Different kids handle separation anxiety in different ways. The better you know your child's separation style, the more you can help him get through the first day of school.
What he's feeling: I'm sad to leave my mom and dad and be alone in a strange place.
Your response: Try not to look worried -- kids pick up on that. Remind your child how much fun school will be and that you'll be back to get him a little later. You can also reassure him that his teacher is there to help him and make him feel better.
P.S. He'll stop crying soon after you leave. If you want some reassurance of your own, ask someone at the school to call you later to tell you how he's doing.
The Brave (But Scared) Child
What she's feeling: Not gonna cry, not gonna cry, not gonna cry. Not even gonna say goodbye because that'll make me cry. Just gonna knead this Play-Doh like crazy.
Your response: Don't panic if she doesn't say goodbye. She's just trying to hold it together. Say goodbye, but don't pressure her to respond. And don't talk about how you'll miss her or how sad you'll be without her -- it'll make her feel bad.
P.S. There's a chance she'll completely lose it when she sees you at the end of the day because she's been holding her feelings in. Make sure you spend some relaxing, calm bonding time together after school.
The Delayed Reactor
What he's feeling: I'm cool with school. I'm cool with school. Then, a few days or a few weeks later.... Wait -- where's my mommy?!

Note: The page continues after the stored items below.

-- ==== Sys2Proof/Machine/Step.lean ====
section
/-! DEFINITION. One step of the device, and an instruction placed where it fetches next. -/

namespace Sys2Proof.Machine

/-- One step. -/
def step (s : State) : Host.Outcome State Fault Refusal := turn s

/-- `s` with an instruction of `nbits` bits stored where the next step fetches (log entry 2). -/
def State.withFetchWord (s : State) (nbits w : Nat) : State := s.placeWord nbits w

end Sys2Proof.Machine
end

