/-- R416, R421 to R424, R426: an element at which COMMA stands freezes with its copies and sends COMMA on; a complete
checkpoint keeps its image, which stands in the save store encrypted unit by unit, and the cluster runs on; a complete
pre-emption leaves the cluster in the save store with its engine commands, and its regions free. A copy that has adopted ahead
of copy 0 freezes with what runs at copy 0's site: the model's reading (log entry 28); which pages of the save store an image
takes is the model's (log entry 49). -/
def Sys2Proof.Claims.Snapshots : Prop :=
  (∀ (s : State) (r site : Nat),
    let x := s.region r
    let member (m : Nat) : Prop := (x.site m).frozen = false ∧ ∃ l q, (x.site m).active = some l ∧ l.recd = some q ∧ q.site = site
    x.sites.Pairwise (fun a b => a.1 < b.1) → x.commaAt site = true → (∃ m, member m) →
    Completes (.elementFreeze r site) s fun t => t.mem = s.mem ∧
      (∀ m, member m → ((t.region r).site m).frozen = true) ∧ (∀ m, ¬ member m → (t.region r).site m = x.site m) ∧
      ∀ e ∈ x.committed, ∀ n a, e.cfg.arcs[n]? = some a → a.pseq = false → a.psite = site →
        ((t.region r).arc e.cseq n).comma = true) ∧
  ∀ (s : State) (n : Nat) (k : Cluster) (sn : Snap), s.cluster? n = some k → k.snap = some sn → s.mem.wf = true →
    (s.quiesce k).snapReady n k = true →
    (sn.preempt = none → Completes (.snapshotComplete n) s fun t =>
      (∀ q, (∀ a, q = .hbm a → a < saveStore) → t.mem.byte q = s.mem.byte q ∧ t.mem.gst q = s.mem.gst q) ∧
      (∃ c img raw, t.cluster? n = some c ∧ c.snap = none ∧ c.snapCount = k.snapCount + 1#32 ∧ c.checkpoint = some img ∧
        c.regions = k.regions ∧ img.len = raw.length ∧ fieldLe raw 0 4 = 0x534E4150 ∧ fieldLe raw 4 4 = sn.number.toNat ∧
        fieldLe raw 8 2 = k.asid % 65536 ∧ fieldLe raw 16 8 = raw.length % 2 ^ 64 ∧
        ∀ i, i < (raw.length + 63) / 64 → t.mem.bytes (.hbm (unitAddr img.pages i)) 64 =
          aesXts (t.imageKey k.asid img.keyed) (t.gpaOf (unitAddr img.pages i) / 64) true (slice raw (64 * i) 64)) ∧
      ∀ r ∈ k.regions, (s.region r).core.run = .frozen → (t.region r).core.run = .running) ∧
    (sn.preempt ≠ none → Completes (.snapshotComplete n) s fun t => t.cluster? n = none ∧
      (∃ sv ∈ t.disp.saved, sv.number = n ∧ sv.cluster.asid = k.asid ∧ sv.cluster.recd = k.recd ∧
        sv.cluster.snapCount = k.snapCount + 1#32 ∧ ∀ e x, (e, x) ∈ sv.cmds ↔ (∃ q ∈ s.engines, q.1 = e ∧ x ∈ q.2) ∧
          x.cluster = some n) ∧
      (∀ e, e < 24 → ∀ x ∈ t.queueOf e, x.cluster ≠ some n) ∧
      ∀ r ∈ k.regions, (t.region r).cluster = none)

/-- How a cluster ends, and its snapshot. What freezes with an element is log entry 28, and where an image stands in the save store log entry 49. -/
def Obligations.ClusterLife : Prop :=
  Claims.ClusterEnds ∧ Claims.Snapshots

namespace Sys2Proof.Claims

/-! ## Configurations and control tokens -/

/-- Nothing outside a region differs, and no byte of memory. -/
def OnlyRegion (s t : State) (r : Nat) : Prop := t = s.setRegion r (t.region r)

/-- A fetch in the background leaves the region's cache with one entry more, and every older entry (R195, R212). -/
def Fetched (s t : State) (r id : Nat) (st : EntryState) (cfg : Cfg) (pred : Bool) : Prop :=
  t.mem = s.mem ∧ ∃ e, (t.region r).cache = (s.region r).cache ++ [e] ∧ e.state = st ∧ e.cfgid = id ∧ e.cfg = cfg ∧
    e.byPred = pred

/-- What a background fetch of an identifier can do, where the cache has a FREE entry (R195). -/
def FetchesOf (i : Instr) (s s0 : State) (r id : Nat) (pred : Bool) : Prop :=
  ∀ kn k, s.moves r = true → s.clusterOf r = some kn → s.cluster? kn = some k → (s.region r).wantsFetch id = true →
    (s.region r).cache.length < 8 →
    (∀ s1 cfg ex, s0.fetchImage (.core (.seq r)) kn k r id = (s1, .ok cfg ex) →
      Completes i s fun t => Fetched s t r id .fetched cfg pred) ∧
    (∀ s1 w, s0.fetchImage (.core (.seq r)) kn k r id = (s1, .rejected w) →
      Completes i s fun t => Fetched s t r id .rejected Cfg.empty pred) ∧
    ∀ s1, s0.fetchImage (.core (.seq r)) kn k r id = (s1, .missing) →
      Completes i s fun t => t.mem = s.mem ∧ (t.region r).cache = (s.region r).cache

/-- A site stands under a record it has just adopted (R196, R200, R51): the mode word and the seed are the record's. -/
def Adopted (t : State) (r site : Nat) (old : Site) (n : Loaded) : Prop :=
  let y := (t.region r).site site
  y.active = some n ∧ y.next = none ∧ y.discard = old.discard ∧ y.kept = old.kept ∧ y.srcEnd = false ∧ y.fired = 0 ∧
  ∀ q, n.recd = some q → y.mode = q.mode0 ∧ y.lfsr = lfsrLoad q.seed n.copy ∧ y.op = opInit q

end Sys2Proof.Claims

/-- R194 to R196, R200, R212, R435: while no snapshot has reached the region, a committed instance reaches a site's next
register, as its record or as an empty one, and background fetches fill the cache; a site that runs nothing adopts when its
instance is LIVE, and an element that runs a record when SWITCHOVER stands at each of its ports, which it consumes and passes
on. -/
def Obligations.ConfigurationEvents : Prop :=
  (∀ (s : State) (r site : Nat) (e : Entry),
    let x := s.region r
    s.moves r = true → site < 512 → (x.site site).next = none → (x.site site).frozen = false →
    x.committed.find? (fun y => decide (x.adopted site < y.cseq)) = some e →
    (∀ q k, e.cfg.recAt site = some (q, k) → Completes (.configLoad r site) s fun t => OnlyRegion s t r ∧
      (t.region r).site site = { x.site site with next := some { cseq := e.cseq, cfgid := e.cfgid, recd := some q, copy := k } } ∧
      ∀ m, m ≠ site → (t.region r).site m = x.site m) ∧
    (e.cfg.recAt site = none → Completes (.configLoad r site) s fun t => OnlyRegion s t r ∧
      (t.region r).site site = { x.site site with next := some { cseq := e.cseq, cfgid := e.cfgid, recd := none, copy := 0 } } ∧
      ∀ m, m ≠ site → (t.region r).site m = x.site m)) ∧
  (∀ (s : State) (r id : Nat) (rest : List Nat), (s.region r).prefetch = id :: rest →
    FetchesOf (.prefetchCheck r) s (s.mapRegion r (fun x => { x with prefetch := rest })) r id false) ∧
  (∀ (s : State) (r id : Nat), (s.region r).predReady = true → id < 65536 →
    FetchesOf (.predictorFetch r id) s (s.mapRegion r (fun x => { x with predReady := false })) r id true) ∧
  (∀ (s : State) (r site : Nat) (n : Loaded),
    let x := s.region r
    s.runs r = true → (x.site site).frozen = false →
    (x.site site).busy = false → (x.site site).next = some n → (∃ e, x.held n.cseq = some e ∧ e.state = .live) →
    Completes (.elementAdopt r site) s fun t => OnlyRegion s t r ∧ Adopted t r site (x.site site) n ∧
      (t.region r).arcs = x.arcs) ∧
  ∀ (s : State) (r site : Nat) (c : Ctx) (ts : List Token) (tok : Token) (n : Loaded), ctxOf s r site = some c →
    c.recd.inMask ≠ 0 → c.recd.copies = 1 → elementOwes c = false → c.roomAll = true → c.ports.map c.head = ts.map some →
    (∀ u ∈ ts, u.kind = .switchover) → ts.head? = some tok → c.st.next = some n →
    (∃ e, c.x.held n.cseq = some e ∧ e.state = .live) → veDiscards c = 0 →
    Completes (.elementAdopt r site) s fun t => OnlyRegion s t r ∧ Adopted t r site c.st n ∧
      (t.region r).arcs = ((c.takeAll c.ports).emitAll tok).x.arcs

Your response: Talk to him about the things that he enjoyed so much at the beginning. Speak with his teacher so she can give him a little extra attention. Also, try to develop a quick goodbye ritual, like a handshake or a wink, that you can do as you leave.
P.S. It's not that your child suddenly decided he doesn't like school. He was just so caught up in all the new experiences that he didn't even realize he'd been away from Mom and Dad. He'll bounce back.
The Silent Observer
What she's feeling: Let me check out what's going on around here before I jump in and start playing with these kids.
Your response: Give your child time to adjust to her new environment. Then help her get used to the idea of becoming involved by reading books about school together, playing school at home, and talking about the teachers and children.
P.S. Remember that your kid is learning as she's observing. You might want to talk to her teacher about helping her find her comfort zone so she can get more involved.